### GOAL OF THE EXERCISE
Where the material below has a line containing "(x.queue.filter fun e", start repeating exactly, and keep going through the line containing "((p.state = .setAside ↔", with no other lines.

### PROVIDED DATA

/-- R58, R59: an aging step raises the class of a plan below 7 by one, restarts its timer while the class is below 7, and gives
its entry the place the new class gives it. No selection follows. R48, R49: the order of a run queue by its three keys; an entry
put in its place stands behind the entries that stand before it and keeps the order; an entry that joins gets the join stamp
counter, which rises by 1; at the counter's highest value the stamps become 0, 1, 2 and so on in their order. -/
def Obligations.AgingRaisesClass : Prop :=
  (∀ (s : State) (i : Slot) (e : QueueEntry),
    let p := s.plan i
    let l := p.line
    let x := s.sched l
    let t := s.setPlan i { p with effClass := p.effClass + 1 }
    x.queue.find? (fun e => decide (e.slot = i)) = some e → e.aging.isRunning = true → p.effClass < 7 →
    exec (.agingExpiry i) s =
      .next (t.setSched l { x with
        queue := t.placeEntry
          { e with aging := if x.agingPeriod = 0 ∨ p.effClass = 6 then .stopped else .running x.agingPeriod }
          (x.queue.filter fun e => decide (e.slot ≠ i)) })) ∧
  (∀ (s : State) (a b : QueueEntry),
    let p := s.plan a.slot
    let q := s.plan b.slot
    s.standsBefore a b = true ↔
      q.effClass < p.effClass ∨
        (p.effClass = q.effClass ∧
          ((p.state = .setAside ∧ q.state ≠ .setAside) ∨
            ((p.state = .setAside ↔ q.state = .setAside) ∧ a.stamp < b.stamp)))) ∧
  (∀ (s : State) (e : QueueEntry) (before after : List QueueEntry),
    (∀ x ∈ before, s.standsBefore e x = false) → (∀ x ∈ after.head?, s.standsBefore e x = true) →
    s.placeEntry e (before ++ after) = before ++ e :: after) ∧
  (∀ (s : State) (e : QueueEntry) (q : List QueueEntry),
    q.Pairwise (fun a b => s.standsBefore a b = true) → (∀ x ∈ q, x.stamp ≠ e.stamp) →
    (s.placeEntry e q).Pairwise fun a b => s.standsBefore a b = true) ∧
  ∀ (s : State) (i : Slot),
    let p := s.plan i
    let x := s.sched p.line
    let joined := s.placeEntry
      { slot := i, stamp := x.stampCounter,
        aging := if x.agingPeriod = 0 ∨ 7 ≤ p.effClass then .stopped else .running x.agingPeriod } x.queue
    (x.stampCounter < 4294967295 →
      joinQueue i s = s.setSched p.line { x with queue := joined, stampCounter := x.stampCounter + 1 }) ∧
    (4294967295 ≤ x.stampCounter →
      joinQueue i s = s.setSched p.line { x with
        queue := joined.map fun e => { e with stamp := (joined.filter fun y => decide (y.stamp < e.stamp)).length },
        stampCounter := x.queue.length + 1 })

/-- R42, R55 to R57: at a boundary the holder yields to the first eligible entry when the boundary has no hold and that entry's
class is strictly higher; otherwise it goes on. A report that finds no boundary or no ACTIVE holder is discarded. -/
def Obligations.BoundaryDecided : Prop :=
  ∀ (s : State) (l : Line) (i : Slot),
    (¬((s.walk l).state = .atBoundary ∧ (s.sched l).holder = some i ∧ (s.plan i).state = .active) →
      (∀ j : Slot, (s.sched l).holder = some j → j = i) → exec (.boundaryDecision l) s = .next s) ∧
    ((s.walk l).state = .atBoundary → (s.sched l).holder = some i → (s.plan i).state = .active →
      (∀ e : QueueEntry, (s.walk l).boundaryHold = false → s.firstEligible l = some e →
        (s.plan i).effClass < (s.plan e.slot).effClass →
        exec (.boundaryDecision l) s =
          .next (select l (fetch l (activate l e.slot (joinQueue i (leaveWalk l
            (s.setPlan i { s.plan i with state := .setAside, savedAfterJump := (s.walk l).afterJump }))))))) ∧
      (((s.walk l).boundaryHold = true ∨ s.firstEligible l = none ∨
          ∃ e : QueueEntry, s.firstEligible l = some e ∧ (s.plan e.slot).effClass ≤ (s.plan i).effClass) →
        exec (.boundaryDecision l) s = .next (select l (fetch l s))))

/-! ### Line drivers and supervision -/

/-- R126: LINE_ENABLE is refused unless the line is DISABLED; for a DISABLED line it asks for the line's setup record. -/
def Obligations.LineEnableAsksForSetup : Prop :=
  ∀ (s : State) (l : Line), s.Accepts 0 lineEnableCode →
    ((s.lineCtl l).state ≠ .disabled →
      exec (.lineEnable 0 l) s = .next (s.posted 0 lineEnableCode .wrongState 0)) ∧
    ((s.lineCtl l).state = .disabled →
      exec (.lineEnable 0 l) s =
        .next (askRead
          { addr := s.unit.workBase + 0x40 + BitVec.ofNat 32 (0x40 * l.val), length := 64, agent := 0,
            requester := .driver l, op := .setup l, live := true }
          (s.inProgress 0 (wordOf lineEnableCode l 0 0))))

### RESULT FOR THIS EXERCISE
          (x.queue.filter fun e => decide (e.slot ≠ i)) })) ∧
  (∀ (s : State) (a b : QueueEntry),
    let p := s.plan a.slot
    let q := s.plan b.slot
    s.standsBefore a b = true ↔
      q.effClass < p.effClass ∨
        (p.effClass = q.effClass ∧
          ((p.state = .setAside ∧ q.state ≠ .setAside) ∨
            ((p.state = .setAside ↔ q.state = .setAside) ∧ a.stamp < b.stamp)))) ∧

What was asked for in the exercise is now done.